WE
live in a time of great turmoil and change – a time fraught with man’s
destruction of his environment and his world, but a time too, full of promise
for the future.
“The turning of the millennium,” sociologist Kenneth Boulding once wrote,
“marks a middle period of a great transition from a civilized to a
post-civilized society.”
“Science and technology are the bases for this transition. Our present
generation is similar in many respects to ages past. However, it has its own
uniqueness in the extent that man has relied and grown dependent upon technology
and the benefits it has conferred upon us.
We live longer. We can see more of our world. Our thoughts and work can
reach a worldwide audience. Some would even assert that we have finally attained
a significant measure of control over the quality of life
Rachel Carson, in her essay “An Obligation to Endure,” states that until
now, “the history of life on earth has been the history of life on earth has
been the history of interaction between living things and their
environment.
It has only been humankind, which has acquired the significant power and
intelligence to alter the nature of his world. However, the consequences of
change have also been catastrophic.
The destruction of the environment bears witness to man’s folly. Every
year, animal species are continuing on the path of extinction. Likewise,
hundreds of thousands of hectares of rainforests disappear under wanton
aggressive development undertaken in Third World countries. The cities and the
megalopolises of the world are urban centers of pollution and
decay.
The greatest fear Carson has had is that humankind, adaptable beings we
are, will accept passively the continuing destruction of our
world.
If science and technology have enhanced our creative potentials, they
have also enhanced our power to destroy. Is technology then a villain
disguised?
To answer this question, we should not simply look at technology, but we
should also examine the cultural attitudes and values, which have led to and
resulted from technological advances.
For if these attitudes and values have ushered in a favorable environment
for the advancement of science and technology – and made us receptive to the
advancement of modern society – the same values might as well be affecting the
misuse of technology and its failures.
Poet e.e. cummings, a humanist, once ridiculed what he feels as
humankind’s exaggerated sense of self-importance – a factor that governs our use
of technology by advancing the cause of our progress.

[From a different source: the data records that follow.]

/-! Codes of the named fields. -/

/-- The five-bit format code (R46). -/
def Fmt.code : Fmt → Nat
  | .s8 => 0 | .s16 => 1 | .s32 => 2 | .s64 => 3 | .z8 => 4 | .z16 => 5 | .z32 => 6 | .z64 => 7
  | .f64 => 8 | .f32 => 9 | .bf16 => 10 | .f16 => 11 | .e5m2 => 12 | .e4m3 => 13 | .e3m2 => 14
  | .e2m3 => 15 | .e2m1 => 16 | .qe5m2 => 17 | .qe4m3 => 18 | .qe3m2 => 19 | .qe2m3 => 20
  | .qe2m1 => 21 | .qs8 => 22
/-- The format a code names; 0b10111-0b11111 are reserved (R46). -/
def Fmt.ofCode : Nat → Option Fmt
  | 0 => some .s8 | 1 => some .s16 | 2 => some .s32 | 3 => some .s64 | 4 => some .z8 | 5 => some .z16
  | 6 => some .z32 | 7 => some .z64 | 8 => some .f64 | 9 => some .f32 | 10 => some .bf16
  | 11 => some .f16 | 12 => some .e5m2 | 13 => some .e4m3 | 14 => some .e3m2 | 15 => some .e2m3
  | 16 => some .e2m1 | 17 => some .qe5m2 | 18 => some .qe4m3 | 19 => some .qe3m2 | 20 => some .qe2m3
  | 21 => some .qe2m1 | 22 => some .qs8 | _ => none
/-- The W field (R45). -/
def Width.code : Width → Nat
  | .w256 => 0 | .w512 => 1 | .w1024 => 2
def Width.ofCode : Nat → Option Width
  | 0 => some .w256 | 1 => some .w512 | 2 => some .w1024 | _ => none
/-- The RM field (R50). -/
def Rm.code : Rm → Nat
  | .rne => 0 | .rtz => 1 | .rup => 2 | .rdn => 3 | .rna => 4 | .sr => 5
def Rm.ofCode : Nat → Option Rm
  | 0 => some .rne | 1 => some .rtz | 2 => some .rup | 3 => some .rdn | 4 => some .rna | 5 => some .sr
  | _ => none
/-- The scalar condition field (R75). -/
def Cc.code : Cc → Nat
  | .eq => 0 | .ne => 1 | .ltS => 2 | .leS => 3 | .gtS => 4 | .geS => 5 | .ltZ => 6 | .leZ => 7
  | .gtZ => 8 | .geZ => 9
def Cc.ofCode : Nat → Option Cc
  | 0 => some .eq | 1 => some .ne | 2 => some .ltS | 3 => some .leS | 4 => some .gtS | 5 => some .geS
  | 6 => some .ltZ | 7 => some .leZ | 8 => some .gtZ | 9 => some .geZ | _ => none
/-- The branch condition field (R75). -/
def Bc.code : Bc → Nat
  | .eqz => 0 | .nez => 1 | .ltz => 2 | .gez => 3 | .gtz => 4 | .lez => 5
def Bc.ofCode : Nat → Option Bc
  | 0 => some .eqz | 1 => some .nez | 2 => some .ltz | 3 => some .gez | 4 => some .gtz | 5 => some .lez
  | _ => none
/-- The vector condition code (R78). -/
def VCc.code : VCc → Nat
  | .eq => 0 | .ne => 1 | .lt => 2 | .le => 3 | .gt => 4 | .ge => 5 | .uno => 6 | .ord => 7
def VCc.ofCode : Nat → Option VCc
  | 0 => some .eq | 1 => some .ne | 2 => some .lt | 3 => some .le | 4 => some .gt | 5 => some .ge
  | 6 => some .uno | 7 => some .ord | _ => none
/-- The reduction op code S2[2:0] (R78). -/
def RedOp.code : RedOp → Nat
  | .add => 0 | .min => 1 | .max => 2 | .and => 3 | .or => 4 | .xor => 5
def RedOp.ofCode : Nat → Option RedOp
  | 0 => some .add | 1 => some .min | 2 => some .max | 3 => some .and | 4 => some .or | 5 => some .xor
  | _ => none
/-- The N code (R79). -/
def NCode.code : NCode → Nat
  | .n12 => 0 | .n16 => 1 | .n24 => 2
def NCode.ofCode : Nat → Option NCode
  | 0 => some .n12 | 1 => some .n16 | 2 => some .n24 | _ => none
/-- The AG size code (R80). -/
def Size.code : Size → Nat
  | .z8 => 0 | .z16 => 1 | .z32 => 2 | .z64 => 3 | .w256 => 4 | .w512 => 5 | .w1024 => 6
def Size.ofCode : Nat → Option Size
  | 0 => some .z8 | 1 => some .z16 | 2 => some .z32 | 3 => some .z64 | 4 => some .w256 | 5 => some .w512
  | 6 => some .w1024 | _ => none
/-- The scope code (R81, R306). -/
def Scope.code : Scope → Nat
  | .run => 0 | .sqd => 1 | .die => 2 | .pkg => 3 | .sys => 4
def Scope.ofCode : Nat → Option Scope
  | 0 => some .run | 1 => some .sqd | 2 => some .die | 3 => some .pkg | 4 => some .sys | _ => none
/-- The order code (R81, R307). -/
def Ord.code : Ord → Nat
  | .rlx => 0 | .acq => 1 | .rel => 2 | .ar => 3 | .sc => 4
def Ord.ofCode : Nat → Option Ord
  | 0 => some .rlx | 1 => some .acq | 2 => some .rel | 3 => some .ar | 4 => some .sc | _ => none
/-- The AMO op code (R81). -/
def AmoOp.code : AmoOp → Nat
  | .add => 0 | .and => 1 | .or => 2 | .xor => 3 | .min => 4 | .max => 5 | .minz => 6 | .maxz => 7
  | .swp => 8 | .cas => 9
def AmoOp.ofCode : Nat → Option AmoOp
  | 0 => some .add | 1 => some .and | 2 => some .or | 3 => some .xor | 4 => some .min | 5 => some .max
  | 6 => some .minz | 7 => some .maxz | 8 => some .swp | 9 => some .cas | _ => none
/-- The collective reduction code (R279). -/
def Red.code : Red → Nat
  | .add => 0 | .min => 1 | .max => 2
def Red.ofCode : Nat → Option Red
  | 0 => some .add | 1 => some .min | 2 => some .max | _ => none
/-- The file field of CHK (R74). -/
def ChkFile.code : ChkFile → Nat
  | .g => 0 | .va => 1 | .vb => 2
def ChkFile.ofCode : Nat → Option ChkFile
  | 0 => some .g | 1 => some .va | 2 => some .vb | _ => none
/-- The queue code (R76). -/
def QName.code : QName → Nat
  | .laq => 0 | .ldq0 => 1 | .ldq1 => 2 | .saq => 3 | .sdq => 4 | .ixq => 5 | .caq => 6 | .acq => 7
def QName.ofCode : Nat → Option QName
  | 0 => some .laq | 1 => some .ldq0 | 2 => some .ldq1 | 3 => some .saq | 4 => some .sdq | 5 => some .ixq
  | 6 => some .caq | 7 => some .acq | _ => none

/-! Fields of a slot (R41). -/

def fOp (w : SlotWord) : Nat := (w.extractLsb' 27 5).toNat
def fGuard (w : SlotWord) : Guard := ⟨w.getLsbD 26, w.extractLsb' 22 4⟩
def fD (w : SlotWord) : RegIx := w.extractLsb' 17 5
def fS1 (w : SlotWord) : RegIx := w.extractLsb' 12 5
def fS2 (w : SlotWord) : RegIx := w.extractLsb' 7 5
def fF7 (w : SlotWord) : BitVec 7 := w.extractLsb' 0 7
def fImm (w : SlotWord) : BitVec 12 := w.extractLsb' 0 12
/-- Bits [hi:lo] as a number. -/
def fBits (w : SlotWord) (hi lo : Nat) : Nat := (w.extractLsb' lo (hi - lo + 1)).toNat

He has spoken about the dehumanizing effects of technology and the fact
that technology has increased barriers within society by blinding us to the real
needs and desires of our fellows.
Those who have warned against modern technology’s ability to destroy
values maintain that humankind has already built an “artificial universe” and
has been devoured by that same pseudo-universe. What humankind has failed to
realize is that the same artificial universe it has created is dependent upon
the real world for its continued existence.
Modern technology has now imposed upon us responsibilities at least as
great as the rewards it promises. Thus, those who are scholars of culture and
society should not look with awe and wonder at what humankind has accomplished
with technology.
For modern technology, despite being an extension of humankind and a
product of the creative genius of many men and women, is a tool to which we all
have yet to perfectly come into terms with.